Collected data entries
★ ★ ★ ★ ★

/-- Walls: each command or event completes with the next state written out, where its conditions hold. The state after each command is written out,
so whatever it does not change stays. Conditions are on the state and the operands alone. (R320, R321, R322, R324, R325, R326, R327, R328) -/
def Obligations.WallCommandsComplete : Prop :=
  ∀ (d : Dev) (q : List Instr),
    -- GIVE_UP (R324)
    (∀ (m : Master) (w : Fin 2), d.admits m.val (.wall w.val) 0x024 1 = true → (d.stored m.val (.wall w.val) 0x024 1).wallState w.val ≠ 2 → exec (.giveUp m w) ⟨d, q⟩ = .next ⟨((((d.stored m.val (.wall w.val) 0x024 1).wallFail w.val 1 true).wallsSettle).txFollow).okay m.val, q⟩) ∧
    -- WALL_ENABLE_WRITE (R324)
    (∀ (m : Master) (w : Fin 2) (v : Word), d.admits m.val (.wall w.val) 0x008 v = true → Fld.PAGE_CTRL_SOFT_RESET.get v = 0 → Fld.PAGE_CTRL_ENABLE.get (d.held m.val (.wall w.val) 0x008) = 1 → Fld.PAGE_CTRL_ENABLE.get v = 0 → (d.stored m.val (.wall w.val) 0x008 v).wallState w.val ≠ 2 → exec (.wallEnableWrite m w v) ⟨d, q⟩ = .next ⟨(((((d.stored m.val (.wall w.val) 0x008 v).wallFail w.val 1 true).wallsSettle).txFollow).keyed (.wall w.val) v).okay m.val, q⟩) ∧
    -- WALL_ENABLE_WRITE (R324)
    (∀ (m : Master) (w : Fin 2) (v : Word), d.admits m.val (.wall w.val) 0x008 v = true → Fld.PAGE_CTRL_SOFT_RESET.get v = 0 → Fld.PAGE_CTRL_ENABLE.get v = 1 → exec (.wallEnableWrite m w v) ⟨d, q⟩ = .next ⟨(((d.stored m.val (.wall w.val) 0x008 v).txFollow).keyed (.wall w.val) v).okay m.val, q⟩) ∧
    -- WALL_SELF_DIAG_FAILURE (R321)
    (∀ (w : Fin 2), d.stopped = false → exec (.wallSelfDiagFailure w .corrected) ⟨d, q⟩ = .next ⟨((d.inc (.wall w.val) .WALL_ECC_CNT_CORR).setEvt (.wall w.val) 11).txFollow, q⟩) ∧
    -- WALL_SELF_DIAG_FAILURE (R321)
    (∀ (w : Fin 2), d.stopped = false → exec (.wallSelfDiagFailure w .ecc2) ⟨d, q⟩ = .next ⟨((d.inc (.wall w.val) .WALL_ECC_CNT_UNCORR).diagFail w.val 2).txFollow, q⟩) ∧
    -- WALL_SELF_DIAG_FAILURE (R321)
    (∀ (w : Fin 2), d.stopped = false → exec (.wallSelfDiagFailure w .crc) ⟨d, q⟩ = .next ⟨((d.inc (.wall w.val) .WALL_ERR_CNT_CRC).diagFail w.val 3).txFollow, q⟩) ∧
    -- WALL_SELF_DIAG_FAILURE (R321)
    (∀ (w : Fin 2) (n : Nat), d.stopped = false → exec (.wallSelfDiagFailure w (.parity n)) ⟨d, q⟩ = .next ⟨(if d.rd (.wall w.val) .WALL_DIAG_CFG_PAR_LIMIT < n then d.diagFail w.val 4 else d).txFollow, q⟩) ∧
    -- WALL_SELF_DIAG_FAILURE (R321)
    (∀ (w : Fin 2), d.stopped = false → exec (.wallSelfDiagFailure w .watchdog) ⟨d, q⟩ = .next ⟨(d.diagFail w.val 5).txFollow, q⟩) ∧
    -- WALL_SELF_DIAG_FAILURE (R321)
    (∀ (w : Fin 2) (n : Nat), d.stopped = false → n < 2 → exec (.wallSelfDiagFailure w (.probe n)) ⟨d, q⟩ = .next ⟨(d.add (.wall w.val) .WALL_PROBE_ERR_COUNT n).txFollow, q⟩) ∧
    -- WALL_SELF_DIAG_FAILURE (R321)
    (∀ (w : Fin 2) (n : Nat), d.stopped = false → 2 ≤ n → exec (.wallSelfDiagFailure w (.probe n)) ⟨d, q⟩ = .next ⟨((d.add (.wall w.val) .WALL_PROBE_ERR_COUNT n).diagFail w.val 6).txFollow, q⟩) ∧
    -- CROSS_COMPARE_MISMATCH (R322)
    (∀ (kind : Fin 4) (index : Fin 65536) (a : Nat), d.stopped = false → d.gateWall = some a → d.wallEff (otherWall a) ≠ 0 → ((d.inc .cgate .CGATE_MM_SEEN_COUNT).setEvt .cgate 11).wallState (otherWall a) = 5 → exec (.crossCompareMismatch kind index) ⟨d, q⟩ = .next ⟨((((d.inc .cgate .CGATE_MM_SEEN_COUNT).setEvt .cgate 11).giveUp (otherWall a) 8)).txFollow, q⟩) ∧
    -- CROSS_COMPARE_MISMATCH (R322)
    (∀ (kind : Fin 4) (index : Fin 65536) (a : Nat), d.stopped = false → d.gateWall = some a → d.wallEff (otherWall a) ≠ 0 → ((d.inc .cgate .CGATE_MM_SEEN_COUNT).setEvt .cgate 11).wallState (otherWall a) = 1 → ((d.inc .cgate .CGATE_MM_SEEN_COUNT).setEvt .cgate 11).gates.testing = none → exec (.crossCompareMismatch kind index) ⟨d, q⟩ = .next ⟨((((d.inc .cgate .CGATE_MM_SEEN_COUNT).setEvt .cgate 11).selfTest (kind.val * 65536 + index.val))).txFollow, q⟩) ∧
    -- CROSS_COMPARE_MISMATCH (R322)
    (∀ (kind : Fin 4) (index : Fin 65536) (a : Nat), d.stopped = false → d.gateWall = some a → d.wallEff (otherWall a) ≠ 0 → let e : Dev := (d.inc .cgate .CGATE_MM_SEEN_COUNT).setEvt .cgate 11; e.wallState (otherWall a) = 1 → e.gates.testing ≠ none → exec (.crossCompareMismatch kind index) ⟨d, q⟩ = .next ⟨({ e with gates := { e.gates with again := some (kind.val * 65536 + index.val) } } : Dev).txFollow, q⟩) ∧
    -- SELFTEST_DONE (R322)
    (∀ (failA failB : Bool) (path : Nat), d.stopped = false → d.gates.testing = some path → let e : Dev := (((({ d with gates := { d.gates with testing := none } } : Dev).wr .cgate .CGATE_STAT_SELFTEST 0).wr .cgate .CGATE_MM_LAST_KIND (path / 65536)).wr .cgate .CGATE_MM_LAST_INDEX (path % 65536)).wr .cgate .CGATE_MM_LAST_RESULT ((if failA then 1 else 0) + (if failB then 2 else 0)); (failA || failB) = true → let f : Dev := (if failA = true ∧ e.wallState 0 ≠ 2 then e.wallFail 0 7 true else e); let g : Dev := (if failB = true ∧ f.wallState 1 ≠ 2 then f.wallFail 1 7 true else f).wallsSettle; exec (.selftestDone failA failB) ⟨d, q⟩ = .next ⟨(match g.gates.again with | some p => g.selfTest p | none => g).txFollow, q⟩) ∧
    -- SELFTEST_DONE (R322)
    (∀ (path : Nat), d.stopped = false → d.gates.testing = some path → let e : Dev := ((((({ d with gates := { d.gates with testing := none } } : Dev).wr .cgate .CGATE_STAT_SELFTEST 0).wr .cgate .CGATE_MM_LAST_KIND (path / 65536)).wr .cgate .CGATE_MM_LAST_INDEX (path % 65536)).wr .cgate .CGATE_MM_LAST_RESULT 0).inc .cgate .CGATE_MM_CNT_COUNT; e.rd .cgate .CGATE_CFG_MM_POLICY ≠ 1 → let g : Dev := e.wallsSettle; exec (.selftestDone false false) ⟨d, q⟩ = .next ⟨(match g.gates.again with | some p => g.selfTest p | none => g).txFollow, q⟩) ∧
    -- GATE_SAFE_STATE (R320)
    (∀ (t : Fin 1472), d.stopped = false → d.acceptedWall = none → d.outRuns t.val = true → (d.tc t.val).safe = false → d.outDom t.val = none → exec (.gateSafeState t) ⟨d, q⟩ = .next ⟨(d.inc .cgate .CGATE_SAFE_CNT_COUNT).setTc t.val { d.tc t.val with safe := true }, q⟩) ∧
    -- GATE_SAFE_STATE (R320)
    (∀ (t : Fin 1472) (k : Nat), d.stopped = false → d.acceptedWall = none → d.outRuns t.val = true → (d.tc t.val).safe = false → d.outDom t.val = some k → fmtLines (d.domFmt k) ≤ (d.tc t.val).zeroed → exec (.gateSafeState t) ⟨d, q⟩ = .next ⟨(d.inc .cgate .CGATE_SAFE_CNT_COUNT).setTc t.val { d.tc t.val with safe := true }, q⟩) ∧
    -- WALL_RESET (R325)
    (∀ (m : Master) (w : Fin 2), d.admits m.val (.wall w.val) 0x024 4 = true → exec (.wallReset m w) ⟨d, q⟩ = .next ⟨(((d.stored m.val (.wall w.val) 0x024 4).wallReset w.val).txFollow).okay m.val, q⟩) ∧
    -- REJOIN (R326)
    (∀ (m : Master) (w : Fin 2), d.admits m.val (.wall w.val) 0x024 2 = true → exec (.rejoin m w) ⟨d, q⟩ = .next ⟨(((d.stored m.val (.wall w.val) 0x024 2).rejoinStart w.val).txFollow).okay m.val, q⟩) ∧
    -- REJOIN_BIST_DONE (R326)
    (∀ (w : Fin 2) (tiles ancs slots : List Nat), d.stopped = false → d.wallState w.val = 3 → d.gates.noCopy.contains w.val = false → exec (.rejoinBistDone w true tiles ancs slots) ⟨d, q⟩ = .next ⟨((d.setWallState w.val 4).wallsSettle).txFollow, q⟩) ∧
    -- REJOIN_BIST_DONE (R326)
    (∀ (w : Fin 2) (tiles ancs slots : List Nat), d.stopped = false → d.wallState w.val = 3 → d.gates.noCopy.contains w.val = true → d.wallEff (otherWall w.val) = 0 → exec (.rejoinBistDone w true tiles ancs slots) ⟨d, q⟩ = .next ⟨(let e := { d with gates := { d.gates with noCopy := d.gates.noCopy.filter (fun (x : Nat) => x != w.val) } }; (((e.crcClear w.val tiles ancs slots).setWallState w.val 0).wallsSettle).txFollow), q⟩) ∧
    -- REJOIN_BIST_DONE (R326)
    (∀ (w : Fin 2) (tiles ancs slots : List Nat), d.stopped = false → d.wallState w.val = 3 → exec (.rejoinBistDone w false tiles ancs slots) ⟨d, q⟩ = .next ⟨((d.wallFail w.val 9 false).wallsSettle).txFollow, q⟩) ∧
    -- REJOIN_COPY_DONE (R326)
    (∀ (w : Fin 2) (us passes : Nat), d.stopped = false → d.wallState w.val = 4 → d.wallEff (otherWall w.val) ≠ 0 → exec (.rejoinCopyDone w us passes) ⟨d, q⟩ = .next ⟨(let e := d.wallCopy (otherWall w.val) w.val; let e := (e.wr (.wall w.val) .WALL_REJOIN_STAT_COPY_US (min us 65535)).wr (.wall w.val) .WALL_REJOIN_STAT_PASSES (min passes 15); let e := { e with gates := { e.gates with shadow := e.shadowWait } }; ((e.setWallState w.val 5).wallsSettle).txFollow), q⟩) ∧
    -- REJOIN_COPY_TIMEOUT (R326)
    (∀ (w : Fin 2), d.stopped = false → d.wallState w.val = 4 → exec (.rejoinCopyTimeout w) ⟨d, q⟩ = .next ⟨((d.wallFail w.val 10 false).wallsSettle).txFollow, q⟩) ∧
    -- REJOIN_SHADOW_DONE (R326)
    (∀ (w : Fin 2), d.stopped = false → d.wallState w.val = 5 → d.shadowOver = true → exec (.rejoinShadowDone w) ⟨d, q⟩ = .next ⟨(let e := d.setWallState w.val 1; let e := { e with gates := { e.gates with capped := w.val :: e.gates.capped } }; ((e.setEvt (.wall w.val) 9).wallsSettle).txFollow), q⟩) ∧
    -- CLAIM_CONFIG_WRITE (R330)
    (∀ (m : Master) (w : Fin 2) (v : Word), d.admits m.val (.wall w.val) 0x020 v = true → exec (.claimConfigWrite m w v) ⟨d, q⟩ = .next ⟨(((d.stored m.val (.wall w.val) 0x020 v).wallsSettle).txFollow).okay m.val, q⟩) ∧
    -- WALL_CNT_CLR (R321)
    (∀ (m : Master) (w : Fin 2), d.admits m.val (.wall w.val) 0x024 8 = true → exec (.wallCntClr m w) ⟨d, q⟩ = .next ⟨(((((((((d.stored m.val (.wall w.val) 0x024 8).wr (.wall w.val) .WALL_ECC_CNT_CORR 0).wr (.wall w.val) .WALL_ECC_CNT_UNCORR 0).wr (.wall w.val) .WALL_ERR_CNT_CRC 0).wr (.wall w.val) .WALL_ERR_CNT_PARITY 0).wr (.wall w.val) .WALL_PROBE_ERR_COUNT 0).wr (.wall w.val) .WALL_LATE_COUNT 0).txFollow)).okay m.val, q⟩)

★ ★ ★ ★ ★

_Problem to work on_
Retype, exactly and in full, the lines above from the one containing "Fld.PAGE_CTRL_ENABLE.get (d.held m.val" through the one containing "3).txFollow, q⟩) ∧".

_Exercise solution_
    (∀ (m : Master) (w : Fin 2) (v : Word), d.admits m.val (.wall w.val) 0x008 v = true → Fld.PAGE_CTRL_SOFT_RESET.get v = 0 → Fld.PAGE_CTRL_ENABLE.get (d.held m.val (.wall w.val) 0x008) = 1 → Fld.PAGE_CTRL_ENABLE.get v = 0 → (d.stored m.val (.wall w.val) 0x008 v).wallState w.val ≠ 2 → exec (.wallEnableWrite m w v) ⟨d, q⟩ = .next ⟨(((((d.stored m.val (.wall w.val) 0x008 v).wallFail w.val 1 true).wallsSettle).txFollow).keyed (.wall w.val) v).okay m.val, q⟩) ∧
    -- WALL_ENABLE_WRITE (R324)
    (∀ (m : Master) (w : Fin 2) (v : Word), d.admits m.val (.wall w.val) 0x008 v = true → Fld.PAGE_CTRL_SOFT_RESET.get v = 0 → Fld.PAGE_CTRL_ENABLE.get v = 1 → exec (.wallEnableWrite m w v) ⟨d, q⟩ = .next ⟨(((d.stored m.val (.wall w.val) 0x008 v).txFollow).keyed (.wall w.val) v).okay m.val, q⟩) ∧
    -- WALL_SELF_DIAG_FAILURE (R321)
    (∀ (w : Fin 2), d.stopped = false → exec (.wallSelfDiagFailure w .corrected) ⟨d, q⟩ = .next ⟨((d.inc (.wall w.val) .WALL_ECC_CNT_CORR).setEvt (.wall w.val) 11).txFollow, q⟩) ∧
    -- WALL_SELF_DIAG_FAILURE (R321)
    (∀ (w : Fin 2), d.stopped = false → exec (.wallSelfDiagFailure w .ecc2) ⟨d, q⟩ = .next ⟨((d.inc (.wall w.val) .WALL_ECC_CNT_UNCORR).diagFail w.val 2).txFollow, q⟩) ∧
    -- WALL_SELF_DIAG_FAILURE (R321)
    (∀ (w : Fin 2), d.stopped = false → exec (.wallSelfDiagFailure w .crc) ⟨d, q⟩ = .next ⟨((d.inc (.wall w.val) .WALL_ERR_CNT_CRC).diagFail w.val 3).txFollow, q⟩) ∧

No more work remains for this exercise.